Tuesday, April 8, 2008

Yuma Bob

The desert calls to all manner of dreamers, drifters, and free-thinking contrarians. Offering too much sun, too much space, and too little water, the desert allows these people to be exactly who they are. It is the lucky outsider who sometimes gets a glimpse into the life of a bonafide iconoclast.

A visit to Bob’s place in Yuma, AZ had always been in our travel plans. Bob is a long-time friend of Diane’s late father Chuck. Bob grew up a farm kid outside of Yuma in the 1940s. Chuck grew up a miner’s kid in the California Sierra at the same time. Bob joined the Army and was stationed throughout the Southwest, working for a while as an atomic bomb mechanic; Chuck joined the Air Force and was stationed in the Southwest for a while where he learned to sight guns on fighter jets. Bob became a civil engineer and inventor who traveled the world for building projects; Chuck was a carpenter who became a project superintendent who traveled the world for building projects. Despite the fact that Bob and Chuck lived in the same desert towns at about the same time, probably even frequenting the same bars on the same evenings, they did not meet until they worked on a road-building job in Malawi, Africa in the 1960s. They were best friends ever since.

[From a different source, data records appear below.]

-- ==== Sys2Proof/Machine/State.lean ====
section
/-! DEFINITION. The machine's state (10_state.md), its reset value (R37), and the reasons a step can stop. -/

namespace Sys2Proof.Machine

/-- `WSTATE`, the Write Path state (10_state.md R17; 43_write_path.md R105). The codes are `WState.code`. -/
inductive WState where
  | done
  | pulseOn
  | pulseOff
  | restWait
deriving DecidableEq, Repr

/-- The numeric codes of 10_state.md R17; "no illegal code" (43_write_path.md R105). -/
def WState.code : WState → BitVec 2
  | .done => 0b00#2
  | .pulseOn => 0b01#2
  | .pulseOff => 0b10#2
  | .restWait => 0b11#2

/-- Every register of 10_state.md, each under its own name. -/
@[ext]
structure Regs (p : Params) where
  /-- `NOW`, the time-unit counter (R14). -/
  now : BitVec p.wT
  /-- `WSTATE` (R17). -/
  wstate : WState
  /-- `SUP`, the write-suppression flag and the direction of the link bank (R18). -/
  sup : Bool
  /-- `OUT`, the levels driven when `SUP` = 1 (R19). -/
  out : Lines
  /-- `WNOTE`, the note of the active write request (R20). -/
  wNote : Note
  /-- `WDUR`, the requested total duration (R21). -/
  wDur : BitVec p.wDur
  /-- `NOTE_STAMP`, the note-level elapsed timer (R22). -/
  noteStamp : BitVec p.wT
  /-- `PULSE_STAMP`, the pulse timer (R23). -/
  pulseStamp : BitVec p.wT
  /-- `PENDING`, a capture not yet synced (R24). -/
  pending : Bool
  /-- `CAPNOTE`, the captured note (R25). -/
  capNote : Note
  /-- `CAPTIME`, the value of `NOW` in the cycle of the last capture (R26). -/
  capTime : BitVec p.wT
  /-- `TRIGGERED`, the trigger latch (R27). -/
  triggered : Bool
  /-- `READING`, the "reading" status (R28). -/
  reading : Bool
  /-- `REL_STAMP`, the release timer (R29). -/
  relStamp : BitVec p.wT
  /-- `CURNOTE`, the current note (R30). -/
  curNote : Note
  /-- `SYNC1`, first stage of the synchroniser (R31). -/
  sync1 : Lines
  /-- `SYNC2`, second stage of the synchroniser (R31). -/
  sync2 : Lines
  /-- `TRIG_PREV`, the edge detector's previous trigger sample (R32). -/
  trigPrev : Bool
  /-- `SUP_D`, the guard pipeline (R33). -/
  supD : BitVec 2
  /-- `RSP`, the response register (R34). -/
  rsp : Response
  /-- `RSP_VALID` (R34). -/
  rspValid : Bool
deriving DecidableEq, Repr

/-- `RESET_STATE`: the reset value of every register (10_state.md R37). -/
def Regs.reset (p : Params) : Regs p where
  now := 0#p.wT
  wstate := .done
  sup := false
  out := 0b0000000#7
  wNote := 0#6
  wDur := 0#p.wDur
  noteStamp := 0#p.wT
  pulseStamp := 0#p.wT
  pending := false
  capNote := 0#6
  capTime := 0#p.wT
  triggered := false
  reading := false
  relStamp := 0#p.wT
  curNote := 0#6
  sync1 := 0b0100000#7
  sync2 := 0b0100000#7
  trigPrev := true
  supD := 0b00#2
  rsp := 0x00#8
  rspValid := false

/-- The levels on the input ports in one cycle (10_state.md R15). `clk` is the step itself. -/
structure Inputs (p : Params) where
  /-- `rst_n`, active low. -/
  rstN : Bool
  /-- `tick_i`, the time-base strobe. -/
  tick : Bool
  /-- `cmd_i`, the opcode. -/
  cmd : BitVec 3
  /-- `note_i`, WRITE's note operand. -/
  note : BitVec 8
  /-- `dur_i`, WRITE's duration operand. -/
  dur : BitVec p.wDur
  /-- `link_in_i`, the levels of the link lines as the pads read them. -/
  linkIn : Lines
deriving DecidableEq, Repr

/-- The machine in one cycle: its parameters, its registers, and the environment's input levels. -/
structure State where
  /-- The parameters of 00_scope.md R7; no step changes them (log entry 4). -/
  cfg : Params
  /-- The registers that hold throughout the cycle (00_scope.md R10). -/
  regs : Regs cfg
  /-- The input levels of this cycle, sampled at the edge that ends it (00_scope.md R10; log entry 1). -/
  pins : Inputs cfg
  /-- The input levels of the following cycles, the next cycle's first (log entry 1). -/
  sched : List (Inputs cfg)
  /-- The model's own count of cycles, the index of the free input values (log entry 2). -/
  cycle : Nat
deriving DecidableEq, Repr

/-- The input levels in cycle 1 after reset: `rst_n` = 1, no command, no tick, every line low. DESIGN CHOICE (log entry 3):
the inputs are the environment's and the spec gives them no value; no statement rests on these. -/
def Inputs.idle (p : Params) : Inputs p where
  rstN := true
  tick := false
  cmd := 0b000#3
  note := 0#8
  dur := 0#p.wDur
  linkIn := 0b0000000#7

/-- The machine in cycle 1, the first cycle whose ending edge samples `rst_n` = 1 (70_reset_and_hazards.md R161), at the
default parameters, every register at its reset value (10_state.md R37). -/
def State.reset : State where
  cfg := Params.defaults
  regs := Regs.reset Params.defaults
  pins := Inputs.idle Params.defaults
  sched := []
  cycle := 0

/-- Why the machine stops with a fault: it never does. "The block raises no exception, has no trap, no cause code, no error
register and no fault state" (60_exceptions.md R140). -/
inductive Fault where
deriving DecidableEq, Repr

/-- Why the model gives a step no meaning. -/
inductive Refusal where
  /-- Raised only by an arm of `exec` whose instruction has no meaning yet; safe. No arm of this model raises it. -/
  | notModelled (mnemonic : String)
  /-- Raised by `step` when the parameters are outside 00_scope.md R7; safe. 93_implementation_defined.md U2: "a model
  `refuse`s parameter sets that break R7's wrap constraint" (log entry 5). -/
  | illegalParameters
deriving DecidableEq, Repr

end Sys2Proof.Machine
end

A mostly-retired engineer, living alone, and in his early 70s, Bob prides himself on living frugally. He carries no debts. He owns a comfortable trailer and rents a spot in a very clean park for next to nothing. He buys old cars for a song, drives them till they drop, then buys another. He wants for nothing save time to think and read and garden and tinker with his investment portfolio and dance (Bob is passionate ballroom dancer, tripping the light three to four times a week – “I don’t exercise. I dance and I sit. That’s it.”). This frugality also gives him flexibility. When Chuck’s health was ailing (a year and a half ago now), Bob simply shuttered his place, drove up to Sacramento, and moved in. For about five months Bob was Chuck’s boon companion, erstwhile caregiver, a cook, and friend. We are forever grateful to Bob for his acts of friendship and mercy.

We arrived at Bob’s place mid-afternoon. He was waiting for us. No sooner had he showed us around the place, lingering only to cover the details of his garden, we loaded up into his car and took off on a guided tour of Yuma and the surrounding areas. Bob showed us the old town, pulling back the ghostly sheets to reveal a town in its 1950s heyday and its 1880s beginnings. He talked us through the farming history of the area and showed us the dam and irrigation projects, the Indian resettlement schemes, the farm where he grew up. After pausing to walk us through a freshly-harvested lettuce field he took us through new Yuma and tut-tutted its burgeoning dazzle of strip malls, highways, and subdivisions. Urban growth is one thing but wasteful sprawl, predicated on the auto, is a raging cancer that gobbles up farm land is folly. That we could all agree on. He has given this much thought throughout his years and is quite convinced that a city size should not exceed 200,000 people. “With cities this size you get all of the services and amenities you need,” he said. “Populations over that size don’t add anything.”

After living for three years in the Eugene/Springfield, OR metro area (total pop. 210,000), we can’t agree more.

After a wonderful night of conversation and Sudoko lessons, then a morning of thrift-store shopping, we bid Bob a heartfelt adieu. It is our sincerest hope we drift through Yuma again sometime soon.